__Work to be completed__:
In the data below, find the line that contains "have h0 := ih" and the line that contains "def cost (ps". Copy both, plus every line between them, exactly.
START Material provided
/-- Neither of two codes is a prefix of the other. -/
def Apart (a b : List Bool) : Prop := ¬ a <+: b ∧ ¬ b <+: a

theorem tailsOf_apart (b : Bool) {cs : List (List Bool)} (h : cs.Pairwise Apart) : (tailsOf b cs).Pairwise Apart := by
  refine List.Pairwise.filterMap _ (fun x y hxy u hu v hv => ?_) h
  cases x with
  | nil => simp at hu
  | cons x xs =>
    cases y with
    | nil => simp at hv
    | cons y ys =>
      simp only [Option.ite_none_right_eq_some, Option.some.injEq] at hu hv
      obtain ⟨rfl, rfl⟩ := hu
      obtain ⟨rfl, rfl⟩ := hv
      exact ⟨fun hp => hxy.1 (List.cons_prefix_cons.mpr ⟨rfl, hp⟩), fun hp => hxy.2 (List.cons_prefix_cons.mpr ⟨rfl, hp⟩)⟩

theorem tailsOf_length (b : Bool) {cs : List (List Bool)} {D : Nat} (h : ∀ c ∈ cs, c.length ≤ D + 1) :
    ∀ c ∈ tailsOf b cs, c.length ≤ D := by
  intro c hc
  obtain ⟨a, ha, he⟩ := List.mem_filterMap.mp hc
  cases a with
  | nil => simp at he
  | cons x a =>
    simp only [Option.ite_none_right_eq_some, Option.some.injEq] at he
    have := h _ ha
    rw [List.length_cons, he.2] at this
    omega

theorem tailsOf_sum (D : Nat) : ∀ {cs : List (List Bool)}, [] ∉ cs →
    kraftSum (D + 1) (cs.map List.length) =
      kraftSum D ((tailsOf false cs).map List.length) + kraftSum D ((tailsOf true cs).map List.length) := by
  intro cs
  induction cs with
  | nil => intro _; rfl
  | cons c cs ih =>
    intro h
    rw [List.mem_cons, not_or] at h
    cases c with
    | nil => exact absurd rfl h.1
    | cons b c =>
      have hs := ih h.2
      have e : D + 1 - (c.length + 1) = D - c.length := by omega
      unfold tailsOf at hs ⊢
      cases b
      · simp only [List.map_cons, kraftSum_cons, List.length_cons, List.filterMap_cons, if_true, hs, e, Bool.false_eq_true,
          if_false]
        omega
      · simp only [List.map_cons, kraftSum_cons, List.length_cons, List.filterMap_cons, if_true, hs, e, Bool.true_eq_false,
          if_false]
        omega

/-- Prefix-free codes meet the Kraft inequality. -/
theorem kraft_of_apart : ∀ (D : Nat) (cs : List (List Bool)), cs.Pairwise Apart → (∀ c ∈ cs, c.length ≤ D) →
    kraftSum D (cs.map List.length) ≤ 2 ^ D := by
  have hone : ∀ {cs : List (List Bool)}, cs.Pairwise Apart → [] ∈ cs → cs = [[]] := by
    intro cs h hm
    cases cs with
    | nil => simp at hm
    | cons c cs =>
      obtain ⟨h1, h2⟩ := List.pairwise_cons.mp h
      rcases List.mem_cons.mp hm with rfl | hm
      · cases cs with
        | nil => rfl
        | cons d cs => exact absurd (List.nil_prefix) (h1 d (by simp)).1
      · exact absurd (List.nil_prefix) (h1 [] hm).2
  intro D
  induction D with
  | zero =>
    intro cs h hl
    cases cs with
    | nil => simp [kraftSum]
    | cons c cs =>
      have hc : c = [] := List.length_eq_zero_iff.mp (Nat.le_zero.mp (hl c (by simp)))
      rw [hone h (by rw [hc]; simp)]
      simp [kraftSum]
  | succ D ih =>
    intro cs h hl
    by_cases hm : [] ∈ cs
    · rw [hone h hm]
      simp [kraftSum]
    · rw [tailsOf_sum D hm]
      have h0 := ih _ (tailsOf_apart false h) (tailsOf_length false hl)
      have h1 := ih _ (tailsOf_apart true h) (tailsOf_length true hl)
      rw [Nat.pow_succ]
      omega

/-! ### The lower bound -/

/-- The cost of a list of weights with lengths. -/
def cost (ps : List (Nat × Nat)) : Nat := (ps.map (fun p => p.1 * p.2)).sum

theorem cost_cons (p : Nat × Nat) (ps : List (Nat × Nat)) : cost (p :: ps) = p.1 * p.2 + cost ps := by simp [cost]

theorem cost_perm {ps qs : List (Nat × Nat)} (h : ps.Perm qs) : cost ps = cost qs := (h.map _).sum_eq

/-- Giving the least weight the greatest length costs no more. -/
theorem swap_min {ps : List (Nat × Nat)} {a L : Nat} (ha : a ∈ ps.map Prod.fst) (hL : L ∈ ps.map Prod.snd)
    (hmin : ∀ p ∈ ps, a ≤ p.1) (hmax : ∀ p ∈ ps, p.2 ≤ L) :
    ∃ qs : List (Nat × Nat), (ps.map Prod.fst).Perm (a :: qs.map Prod.fst) ∧
      (ps.map Prod.snd).Perm (L :: qs.map Prod.snd) ∧ a * L + cost qs ≤ cost ps := by
  obtain ⟨⟨a', l⟩, hal, rfl⟩ := List.mem_map.mp ha
  obtain ⟨u, v, rfl⟩ := List.append_of_mem hal
  have hp : (u ++ (a', l) :: v).Perm ((a', l) :: (u ++ v)) := List.perm_middle
  simp only at *
  by_cases hl : l = L
  · subst hl
    exact ⟨u ++ v, by simp, by simp, by rw [cost_perm hp, cost_cons]⟩
  · have hL' : L ∈ (u ++ v).map Prod.snd := by
      have := (hp.map Prod.snd).mem_iff.mp hL
      rw [List.map_cons, List.mem_cons] at this
      rcases this with h | h
      · exact absurd h.symm hl
      · exact h
    obtain ⟨⟨w, L'⟩, hw, rfl⟩ := List.mem_map.mp hL'
    obtain ⟨x, y, hxy⟩ := List.append_of_mem hw
    simp only at *
    have hq : (u ++ v).Perm ((w, L') :: (x ++ y)) := by rw [hxy]; exact List.perm_middle
    have hpq := hp.trans (hq.cons (a', l))
    refine ⟨(w, l) :: (x ++ y), ?_, ?_, ?_⟩
    · simpa using hpq.map Prod.fst
    · refine (hpq.map Prod.snd).trans ?_
      simpa using List.Perm.swap L' l ((x ++ y).map Prod.snd)
    · rw [cost_perm hpq, cost_cons, cost_cons, cost_cons]
      have h1 : a' ≤ w := hmin (w, L') (hp.mem_iff.mpr (List.mem_cons_of_mem _ hw))
      have h2 : l ≤ L' := hmax (a', l) hal
      simp only
      obtain ⟨d, rfl⟩ := Nat.exists_eq_add_of_le h1
      obtain ⟨e, rfl⟩ := Nat.exists_eq_add_of_le h2
      nlinarith [Nat.zero_le (d * e)]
END Material provided
__Solution for this problem__:
      have h0 := ih _ (tailsOf_apart false h) (tailsOf_length false hl)
      have h1 := ih _ (tailsOf_apart true h) (tailsOf_length true hl)
      rw [Nat.pow_succ]
      omega

/-! ### The lower bound -/

/-- The cost of a list of weights with lengths. -/
def cost (ps : List (Nat × Nat)) : Nat := (ps.map (fun p => p.1 * p.2)).sum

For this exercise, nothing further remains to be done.